Cleveland Clinic Lerner College of Medicine, Case Western Reserve University, Cleveland, OH, USA; Department of Orthopaedic Surgery, Orthopaedic and Rheumatologic Institute, Cleveland Clinic, Cleveland, OH, USA.
J Shoulder Elbow Surg. 2013 Oct;22(10):1413-22. doi: 10.1016/j.jse.2013.01.005. Epub 2013 Mar 6.
This study evaluates the intrarater and inter-rater reliability of 3-dimensional (3D) computed tomography (CT) measurements of component position and alignment after total shoulder arthroplasty (TSA).
Two patients and one whole-body cadaver with anatomic TSA implants underwent CT scans of the shoulder with a 0.6-mm slice thickness in two different arm positions (supine arm down or lateral decubitus arm up) on the same day. Test-retest reliability of component measurements within and between 5 observers was determined, as were any differences in measurements based on arm position.
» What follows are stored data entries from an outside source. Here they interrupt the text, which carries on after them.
-- ==== Sys2Proof/Machine/RegNames.lean ====
section
/-! DEFINITION. The offsets of the registers in the normal view (18 R441), by their names in the spec. A register of a die, a
stack, a channel, a port or an engine takes the instance number. -/
namespace Sys2Proof.Machine.Off
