def globalRegs0 : List Reg := [
  ⟨0x0, [⟨0, 16, .ro, 0x1fd3⟩, ⟨16, 16, .ro, 0x3200⟩]⟩, -- GLOBAL_ID
  ⟨0x4, [⟨0, 8, .ro, 0xb0⟩]⟩, -- GLOBAL_REV
  ⟨0x8, [⟨0, 32, .ro, 0x0⟩]⟩, -- GLOBAL_SERIAL_0
  ⟨0xc, [⟨0, 32, .ro, 0x0⟩]⟩, -- GLOBAL_SERIAL_1
  ⟨0x10, [⟨0, 32, .ro, 0x0⟩]⟩, -- GLOBAL_SERIAL_2
  ⟨0x14, [⟨0, 32, .ro, 0x0⟩]⟩, -- GLOBAL_SERIAL_3
  ⟨0x18, [⟨0, 8, .ro, 0x80⟩, ⟨8, 8, .ro, 0x20⟩, ⟨16, 8, .ro, 0x8⟩, ⟨24, 8, .ro, 0x18⟩]⟩, -- GLOBAL_CAP_0
  ⟨0x1c, [⟨0, 5, .ro, 0x10⟩, ⟨8, 5, .ro, 0x10⟩, ⟨16, 9, .ro, 0x100⟩]⟩, -- GLOBAL_CAP_1
  ⟨0x20, [⟨0, 13, .ro, 0x1000⟩, ⟨16, 7, .ro, 0x40⟩]⟩, -- GLOBAL_CAP_2
  ⟨0x24, [⟨0, 15, .ro, 0x7fff⟩, ⟨16, 1, .ro, 0x1⟩, ⟨17, 1, .ro, 0x1⟩, ⟨18, 1, .ro, 0x1⟩, ⟨19, 1, .ro, 0x1⟩]⟩, -- GLOBAL_CAP_3
  ⟨0x28, [⟨0, 8, .ro, 0x0⟩, ⟨8, 6, .ro, 0x0⟩, ⟨16, 5, .ro, 0x0⟩, ⟨24, 5, .ro, 0x0⟩]⟩, -- GLOBAL_FENCED
  ⟨0x30, [⟨0, 32, .ro, 0x0⟩]⟩, -- GLOBAL_FENCED_STACKS
  ⟨0x34, [⟨0, 16, .ro, 0x0⟩]⟩, -- GLOBAL_FENCED_CHANNELS
  ⟨0x38, [⟨0, 24, .ro, 0x0⟩]⟩, -- GLOBAL_FENCED_PORTS
  ⟨0x2c, [⟨0, 2, .ro, 0x0⟩, ⟨16, 16, .ro, 0x0⟩]⟩, -- GLOBAL_RESET_CAUSE
  ⟨0x40, [⟨0, 18, .ro, 0x0⟩]⟩, -- GLOBAL_IRQ_SUMMARY
  ⟨0x44, [⟨0, 8, .ro, 0x0⟩, ⟨16, 16, .ro, 0x0⟩]⟩, -- GLOBAL_IRQ_UNITS
  ⟨0x48, [⟨0, 24, .ro, 0x0⟩]⟩, -- GLOBAL_IRQ_PORTS
  ⟨0x4c, [⟨0, 32, .ro, 0x0⟩]⟩, -- GLOBAL_IRQ_STACKS
  ⟨0x50, [⟨0, 18, .rwg, 0x3ffff⟩]⟩, -- GLOBAL_IRQ_EN
  ⟨0x54, [⟨0, 18, .rwg, 0x40⟩]⟩, -- GLOBAL_SB_IRQ_EN
  ⟨0x60, [⟨0, 16, .rcseq, 0x0⟩, ⟨16, 1, .rcseq, 0x0⟩, ⟨17, 1, .rcseq, 0x0⟩, ⟨18, 1, .rcseq, 0x0⟩]⟩, -- GLOBAL_STATUS
  ⟨0x64, [⟨0, 26, .ro, 0x0⟩, ⟨31, 1, .ro, 0x0⟩]⟩, -- GLOBAL_PARITY_ADDR
  ⟨0x68, [⟨0, 32, .ro, 0x0⟩]⟩] -- GLOBAL_PARITY_SEL

def globalRegs1 : List Reg := [
  ⟨0x6c, [⟨0, 26, .ro, 0x0⟩, ⟨26, 4, .ro, 0x0⟩, ⟨30, 2, .ro, 0x0⟩]⟩, -- GLOBAL_ACCESS_ADDR
  ⟨0x70, [⟨0, 32, .ro, 0x0⟩]⟩, -- GLOBAL_ACCESS_CNT
  ⟨0x74, [⟨0, 32, .ro, 0x0⟩]⟩, -- GLOBAL_PARITY_CNT
  ⟨0x78, [⟨0, 1, .rwg, 0x1⟩]⟩, -- GLOBAL_PARITY_CTRL
  ⟨0x80, [⟨0, 16, .rwg, 0x0⟩, ⟨31, 1, .rwg, 0x0⟩]⟩] -- GLOBAL_MGMT_RID

/-- GLOBAL (18 459). -/
def globalRegs : List Reg := globalRegs0 ++ globalRegs1

def commitRegs0 : List Reg := [
  ⟨0x10000, [⟨0, 4, .ro, 0x0⟩, ⟨8, 4, .ro, 0x0⟩, ⟨16, 16, .ro, 0x0⟩]⟩, -- COMMIT_BOOT
  ⟨0x10004, [⟨0, 16, .ro, 0x0⟩, ⟨16, 3, .ro, 0x1⟩]⟩, -- COMMIT_MAP_GEN
  ⟨0x10008, [⟨0, 2, .rw, 0x0⟩]⟩, -- COMMIT_GEN_SEL
  ⟨0x1000c, [⟨0, 32, .ro, 0x0⟩]⟩, -- COMMIT_GEN_INFLIGHT
  ⟨0x10010, [⟨0, 14, .ro, 0x0⟩, ⟨16, 2, .ro, 0x0⟩]⟩, -- COMMIT_STAGE_STATE
  ⟨0x10014, [⟨0, 16, .rwg, 0x0⟩]⟩, -- COMMIT_STAGE_ITEM
  ⟨0x10018, [⟨0, 32, .rwg, 0x0⟩]⟩, -- COMMIT_STAGE_INDEX
  ⟨0x1001c, [⟨0, 32, .rwg, 0x0⟩]⟩, -- COMMIT_STAGE_VALUE_LO
  ⟨0x10020, [⟨0, 32, .rwg, 0x0⟩]⟩, -- COMMIT_STAGE_VALUE_HI
  ⟨0x10024, [⟨0, 1, .wo, 0x0⟩, ⟨1, 2, .rwg, 0x0⟩]⟩, -- COMMIT_CMD
  ⟨0x10028, [⟨0, 16, .ro, 0x0⟩, ⟨16, 1, .ro, 0x0⟩]⟩, -- COMMIT_RESULT
  ⟨0x1002c, [⟨0, 14, .ro, 0x3fff⟩, ⟨16, 4, .ro, 0x0⟩, ⟨20, 12, .ro, 0x0⟩]⟩, -- COMMIT_CHECK_INFO
  ⟨0x10030, [⟨0, 12, .ro, 0x0⟩, ⟨31, 1, .ro, 0x0⟩]⟩, -- COMMIT_CHECK_CTX
  ⟨0x10034, [⟨0, 4, .rw, 0x0⟩, ⟨8, 1, .rw, 0x0⟩]⟩, -- COMMIT_MAP_SEL
  ⟨0x10038, [⟨0, 32, .ro, 0x0⟩]⟩, -- COMMIT_MAP_CLUSTERS
  ⟨0x1003c, [⟨0, 32, .ro, 0x0⟩]⟩, -- COMMIT_MAP_STACKS
  ⟨0x10040, [⟨0, 32, .ro, 0x0⟩]⟩, -- COMMIT_MAP_QUARTERS_0
  ⟨0x10044, [⟨0, 32, .ro, 0x0⟩]⟩, -- COMMIT_MAP_QUARTERS_1
  ⟨0x10048, [⟨0, 32, .ro, 0x0⟩]⟩, -- COMMIT_MAP_QUARTERS_2
  ⟨0x1004c, [⟨0, 16, .ro, 0x0⟩, ⟨31, 1, .ro, 0x0⟩]⟩, -- COMMIT_MAP_CHANNELS
  ⟨0x10050, [⟨0, 24, .ro, 0x0⟩]⟩, -- COMMIT_MAP_PORTS
  ⟨0x10054, [⟨0, 32, .ro, 0x0⟩]⟩, -- COMMIT_MAP_BANKS_LO
  ⟨0x10058, [⟨0, 32, .ro, 0x0⟩]⟩, -- COMMIT_MAP_BANKS_HI
  ⟨0x10060, [⟨0, 16, .rcseq, 0x0⟩, ⟨16, 1, .rcseq, 0x0⟩, ⟨17, 1, .rcseq, 0x0⟩, ⟨18, 1, .rcseq, 0x0⟩, ⟨19, 1, .rcseq, 0x0⟩, ⟨20, 1, .rcseq, 0x0⟩, ⟨21, 11, .rcseq, 0x0⟩]⟩] -- COMMIT_STATUS

def commitRegs1 : List Reg := [
  ⟨0x10064, [⟨0, 5, .rwg, 0x1e⟩]⟩, -- COMMIT_IRQ_EN
  ⟨0x10070, [⟨0, 32, .rwg, 0x0⟩]⟩, -- COMMIT_RECOVERY_ADDR_LO
  ⟨0x10074, [⟨0, 32, .rwg, 0x0⟩]⟩, -- COMMIT_RECOVERY_ADDR_HI
  ⟨0x10078, [⟨0, 23, .rwg, 0x0⟩]⟩, -- COMMIT_RECOVERY_LEN
  ⟨0x1007c, [⟨0, 1, .wo, 0x0⟩]⟩, -- COMMIT_RECOVERY_CMD
  ⟨0x10080, [⟨0, 16, .ro, 0x0⟩, ⟨16, 1, .ro, 0x0⟩]⟩] -- COMMIT_RECOVERY_RESULT

/-- COMMIT (17 439). -/
def commitRegs : List Reg := commitRegs0 ++ commitRegs1

def hostqRegs0 : List Reg := [
  ⟨0x20000, [⟨0, 1, .rwg, 0x0⟩, ⟨1, 1, .rwg, 0x1⟩]⟩, -- HOSTQ_CTRL
  ⟨0x20004, [⟨0, 32, .rwg, 0x0⟩]⟩, -- HOSTQ_DB_BASE_LO
  ⟨0x20008, [⟨0, 32, .rwg, 0x0⟩]⟩, -- HOSTQ_DB_BASE_HI
  ⟨0x2000c, [⟨0, 16, .rwg, 0xfa⟩]⟩, -- HOSTQ_SCAN_MIN
  ⟨0x20010, [⟨0, 16, .rwg, 0xc350⟩]⟩, -- HOSTQ_SCAN_MAX
  ⟨0x20014, [⟨0, 16, .rwg, 0x3e8⟩]⟩, -- HOSTQ_SWEEP
  ⟨0x20018, [⟨0, 8, .rwg, 0x20⟩]⟩, -- HOSTQ_FETCH_BURST
  ⟨0x20020, [⟨0, 32, .rwg, 0x0⟩]⟩, -- HOSTQ_ADMIN_SQ_LO
  ⟨0x20024, [⟨0, 32, .rwg, 0x0⟩]⟩, -- HOSTQ_ADMIN_SQ_HI
  ⟨0x20028, [⟨0, 32, .rwg, 0x0⟩]⟩, -- HOSTQ_ADMIN_CQ_LO
  ⟨0x2002c, [⟨0, 32, .rwg, 0x0⟩]⟩, -- HOSTQ_ADMIN_CQ_HI
  ⟨0x20030, [⟨0, 4, .rwg, 0x0⟩, ⟨31, 1, .rwg, 0x0⟩]⟩, -- HOSTQ_ADMIN_CFG
  ⟨0x20040, [⟨0, 12, .rw, 0x0⟩]⟩, -- HOSTQ_RING_SEL
  ⟨0x20044, [⟨0, 32, .rwg, 0x0⟩]⟩, -- HOSTQ_RING_SQ_LO
  ⟨0x20048, [⟨0, 32, .rwg, 0x0⟩]⟩, -- HOSTQ_RING_SQ_HI
  ⟨0x2004c, [⟨0, 32, .rwg, 0x0⟩]⟩, -- HOSTQ_RING_CQ_LO
  ⟨0x20050, [⟨0, 32, .rwg, 0x0⟩]⟩, -- HOSTQ_RING_CQ_HI
  ⟨0x20054, [⟨0, 4, .rwg, 0x0⟩, ⟨4, 6, .rwg, 0x0⟩, ⟨10, 11, .rwg, 0x0⟩, ⟨31, 1, .rwg, 0x0⟩]⟩, -- HOSTQ_RING_CFG
  ⟨0x20058, [⟨0, 2, .ro, 0x0⟩, ⟨16, 16, .ro, 0x0⟩]⟩, -- HOSTQ_RING_STATE
  ⟨0x2005c, [⟨0, 16, .ro, 0x0⟩, ⟨16, 16, .ro, 0x0⟩]⟩, -- HOSTQ_RING_HEADS
  ⟨0x20080, [⟨0, 11, .rw, 0x0⟩]⟩, -- HOSTQ_VEC_SEL
  ⟨0x20084, [⟨0, 9, .rwg, 0x1⟩, ⟨16, 16, .rwg, 0x0⟩]⟩, -- HOSTQ_VEC_MOD
  ⟨0x20090, [⟨0, 6, .rw, 0x0⟩]⟩, -- HOSTQ_FUNC_SEL
  ⟨0x20094, [⟨0, 12, .rwg, 0x0⟩, ⟨16, 11, .rwg, 0x0⟩]⟩] -- HOSTQ_FUNC_VECTORS
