/-- Take `k` frames of a pool for a context, in turn; `fits` names the bank a COMPUTE frame must lie in. None when the pool
cannot give them. A pool that so falls below TIER_POOL_LOW raises pool_low (03 R86). -/
def takeFrames (s : State) (n place c : Nat) (use : Use) (fits : Nat → Bool) (k : Nat) (picks : List Nat) : Option (List Nat × State) :=
  match takeEach s n place c use fits k picks with
  | none => none
  | some (ps, t) => some (ps, poolLowCheck t n place c (poolFree s n place))

def anyFrame (_ : Nat) : Bool := true

/-! ### Release and scrub (03 R60, R68; 15 R376) -/

/-- Frames leave their owner: to the scrub, or, retired, out of use (16 R388). -/
def releaseFrames (s : State) (ps : List Nat) : State :=
  ps.foldl (fun s p =>
    match tfind s.tier.frames p with
    | none => s
    | some i =>
      let s := forgetFrames s (· == p)
      { s with tier := { s.tier with
          frames := tdel s.tier.frames p,
          retired := if i.retired then s.tier.retired ++ [p] else s.tier.retired,
          scrub := if i.retired then s.tier.scrub else s.tier.scrub ++ [p] } }) s

/-- Frames wait until every step in `waits` has ended (R60, R68); with none, they leave at once. -/
def retireFrames (s : State) (ps : List Nat) (waits : List Nat) : State :=
  if ps.isEmpty then s
  else if waits.isEmpty then releaseFrames s ps
  else
    let s := ps.foldl (fun s p => match tfind s.tier.frames p with
      | some i => setFrameInfo s p { i with use := .old }
      | none => s) s
    { s with tier := { s.tier with old := s.tier.old ++ [{ frames := ps, waits := waits }] } }

/-- Reserved frames not used return to their pool: nothing was written into them (R65). -/
def returnFrames (s : State) (ps : List Nat) : State :=
  { s with tier := { s.tier with frames := s.tier.frames.filter fun e => !ps.contains e.1 } }

/-! ### Table slots (06 R162) -/

def tslotOf (s : State) (k : Nat) : TSlot := tget {} s.weft.slots k
def setTslot (s : State) (k : Nat) (v : TSlot) : State :=
  { s with weft := { s.weft with slots := tset {} s.weft.slots k v } }

/-- Table slot and generation as headers name them (R53, R153). -/
def tableRef (slot gen : Nat) : Nat := slot % 64 + gen % 1024 * 64

/-- The table a reference decodes under: its slot is BOUND or DRAINING at that generation (R162). -/
def tableAt (s : State) (ref : Nat) : Option Bytes :=
  let t := tslotOf s (ref % 64)
  if t.st = .free || t.gen ≠ ref / 64 % 1024 then none else some t.bytes

/-- Committed pages that name a slot's current generation; a page that has landed and is not committed is none yet. -/
def slotPages (s : State) (k : Nat) : Nat :=
  ((s.tier.frames.filter fun e => e.2.use != .reserved).map fun e => e.2.tabs.countP (· == tableRef k (tslotOf s k).gen)).sum

end Sys2Proof.Machine
end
Precision and 95% confidence intervals were determined for the following measurements: glenoid component position (anterior-posterior, superior-inferior, and medial-lateral), glenoid component orientation (version, inclination, and roll), and humeral-glenoid alignment (HGA). HGA was defined in the anterior-posterior and superior-inferior dimensions.
The range of precision for measurement of the position of the glenoid implant across observers was between 0.2 and 0.5 mm, and for orientation, it was between 1.2° and 1.5°. The range of precision for measurement of HGA across observers was between 0.7 and 1.2 mm. There was no significant difference in the precision of measurements between the two imaged arm positions.
The described method of 3-dimensional CT imaging can provide very precise and reproducible assessment of component position after TSA. Ultimately, correlation of these measurements with clinical outcome, anatomic factors, prosthetic design, and surgical factors will allow for better understanding of the causes of implant failure.
本研究评估了全肩关节置换(TSA)后三维(3D)计算机断层扫描(CT)测量关节盂组件位置和对线的组内和组间可靠性。
两名患者和一具全身解剖 TSA 植入物尸体在同一天接受了肩部 CT 扫描,使用 0.6 毫米切片厚度,手臂处于两种不同位置(仰卧位手臂放下或侧卧位手臂抬起)。在 5 名观察者内部和之间确定了组件测量的测试-再测试可靠性,以及基于手臂位置的任何测量差异。确定了以下测量的精度和 95%置信区间:关节盂组件位置(前后、上下和内外)、关节盂组件方向(位置、倾斜和滚动)以及肱骨头-关节盂对齐(HGA)。HGA 在前后和上下维度上定义。
观察者之间关节盂植入物位置测量的精度范围为 0.2 至 0.5 毫米,而方向的精度范围为 1.2°至 1.5°。观察者之间 HGA 测量的精度范围为 0.7 至 1.2 毫米。两种成像手臂位置之间的测量精度没有显著差异。
所描述的 3D CT 成像方法可以非常精确和可重复地评估 TSA 后关节盂组件的位置。最终,这些测量结果与临床结果、解剖因素、假体设计和手术因素的相关性将有助于更好地理解植入物失败的原因。